简体   繁体   English

使用Spark将CSV转换为ORC

[英]Converting CSV to ORC with Spark

I've seen this blog post by Hortonworks for support for ORC in Spark 1.2 through datasources. 我看过Hortonworks的这篇博客文章 ,它通过数据源支持Spark 1.2中的ORC。

It covers version 1.2 and it addresses the issue or creation of the ORC file from the objects, not conversion from csv to ORC. 它涵盖了1.2版,并且解决了对象中ORC文件的问题或创建问题,而不是从csv转换为ORC的问题。 I have also seen ways , as intended, to do these conversions in Hive. 我也看到按预期的方式在Hive中进行这些转换。
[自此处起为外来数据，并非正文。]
-- ==== Sys2Proof/Machine/Packet.lean ====
section
/-! DEFINITION. Packet parsing, classification, raw queue pairs and fragments (chapter 10, R261 to R278). -/

namespace Sys2Proof.Machine

/-! ## The header summary (Table 10.2) -/

/-- The fields of a header summary. -/
structure Summary where
  dmac : Nat
  tag1 : Bool
  tag2 : Bool
  ipv4 : Bool
  ipv6 : Bool
  fragFirst : Bool
  fragLater : Bool
  udp : Bool
  tcp : Bool
  vxlan : Bool
  rkt : Bool
  stop : Bool
  bcast : Bool
  mcast : Bool
  own : Bool
  tci1 : Nat
  tci2 : Nat
  etype : Nat
  proto : Nat
  tos : Nat
  sip : List Nat
  dip : List Nat
  sport : Nat
  dport : Nat
  tcpf : Nat
  vni : Nat
  fid : Nat
  port : Nat
  hops : Nat
  flen : Nat
deriving DecidableEq, Repr

/-- Nothing reached. -/
def Summary.empty : Summary :=
  { dmac := 0, tag1 := false, tag2 := false, ipv4 := false, ipv6 := false, fragFirst := false, fragLater := false, udp := false, tcp := false,
    vxlan := false, rkt := false, stop := false, bcast := false, mcast := false, own := false, tci1 := 0, tci2 := 0, etype := 0, proto := 0,
    tos := 0, sip := List.replicate 16 0, dip := List.replicate 16 0, sport := 0, dport := 0, tcpf := 0, vni := 0, fid := 0, port := 0, hops := 0, flen := 0 }

/-- FLAGS. -/
def Summary.flags (h : Summary) : Nat :=
  b2n h.tag1 + b2n h.tag2 * 2 + b2n h.ipv4 * 4 + b2n h.ipv6 * 8 + b2n h.fragFirst * 16 + b2n h.fragLater * 32 + b2n h.udp * 64 + b2n h.tcp * 128 +
  b2n h.vxlan * 256 + b2n h.rkt * 512 + b2n h.stop * 1024 + b2n h.bcast * 2048 + b2n h.mcast * 4096 + b2n h.own * 8192

/-- The 64 bytes of a summary, multi-byte fields in network byte order. -/
def Summary.bytes (h : Summary) : List Nat :=
  beBytes 6 h.dmac ++ beBytes 2 h.flags ++ beBytes 2 h.tci1 ++ beBytes 2 h.tci2 ++ beBytes 2 h.etype ++ [h.proto, h.tos] ++ h.sip ++ h.dip ++
  beBytes 2 h.sport ++ beBytes 2 h.dport ++ [h.tcpf] ++ beBytes 3 h.vni ++ beBytes 4 h.fid ++ [h.port, h.hops] ++ beBytes 2 h.flen

/-- The fields that 64 bytes give (R278). -/
def Summary.ofBytes (b : List Nat) : Summary :=
  let n (o k : Nat) : Nat := beNat ((b.drop o).take k)
  let f := n 6 2
  { dmac := n 0 6, tag1 := bit f 0, tag2 := bit f 1, ipv4 := bit f 2, ipv6 := bit f 3, fragFirst := bit f 4, fragLater := bit f 5, udp := bit f 6,
    tcp := bit f 7, vxlan := bit f 8, rkt := bit f 9, stop := bit f 10, bcast := bit f 11, mcast := bit f 12, own := bit f 13, tci1 := n 8 2,
    tci2 := n 10 2, etype := n 12 2, proto := n 14 1, tos := n 15 1, sip := (b.drop 16).take 16, dip := (b.drop 32).take 16, sport := n 48 2,
    dport := n 50 2, tcpf := n 52 1, vni := n 53 3, fid := n 56 4, port := n 60 1, hops := n 61 1, flen := n 62 2 }

/-- Summary word i. -/
def sumWord (bs : List Nat) (i : Nat) : Nat := beNat ((bs.drop (4 * i)).take 4)

/-! ## Parsing (R261, R262) -/

/-- Why the parser drops a frame. -/
inductive ParseDrop where
  | malformed | csum
deriving DecidableEq, Repr

/-- Ones'-complement sum of 16-bit words in network order, an odd last byte padded, carries folded (R117). -/
def onesSum (init : Nat) (bs : List Nat) : Nat :=
  let raw := init + ((List.range ((bs.length + 1) / 2)).map (fun i => 256 * bs.getD (2 * i) 0 + bs.getD (2 * i + 1) 0)).sum
  let fold (v : Nat) : Nat := v % 65536 + v / 65536
  fold (fold (fold raw))

/-- The parser at an offset: the summary so far, whether parsing goes on, and the next header it would read. -/
structure Parsing where
  off : Nat
  next : Nat
  go : Bool
  /-- End of the IP payload. -/
  ipEnd : Nat
  exts : Nat
  h : Summary
deriving DecidableEq, Repr

/-- Parsing stops with STOP. -/
def Parsing.halt (r : Parsing) : Parsing := { r with go := false, h := { r.h with stop := true } }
Could someone please provide a simple example for how to load plain csv file from Spark 1.6+, save it as ORC and then load it as a data frame in Spark. 有人可以提供一个简单的示例,说明如何从Spark 1.6+加载纯csv文件,将其另存为ORC,然后在Spark中将其加载为数据帧。

I'm going to ommit the CSV reading part because that question has been answered quite lots of time before and plus lots of tutorial are available on the web for that purpose, it will be an overkill to write it again. 我将省略CSV阅读部分,因为该问题已在很多时间之前得到了解答,并且为此目的在网络上提供了很多教程,再次编写将是一个过大的杀伤力。 Check here if you want ! 如果需要,请在这里检查

ORC support : ORC支持:

Concerning ORCs, they are supported with the HiveContext. 关于ORC,HiveContext支持它们。

HiveContext is an instance of the Spark SQL execution engine that integrates with data stored in Hive. HiveContext是Spark SQL执行引擎的实例,与存储在Hive中的数据集成。 SQLContext provides a subset of the Spark SQL support that does not depend on Hive but ORCs, Window function and other feature depends on HiveContext which reads the configuration from hive-site.xml on the classpath. SQLContext提供了Spark SQL支持的子集,该子集不依赖于Hive,但ORC,Window函数和其他功能依赖于HiveContext,后者从类路径中的hive-site.xml读取配置。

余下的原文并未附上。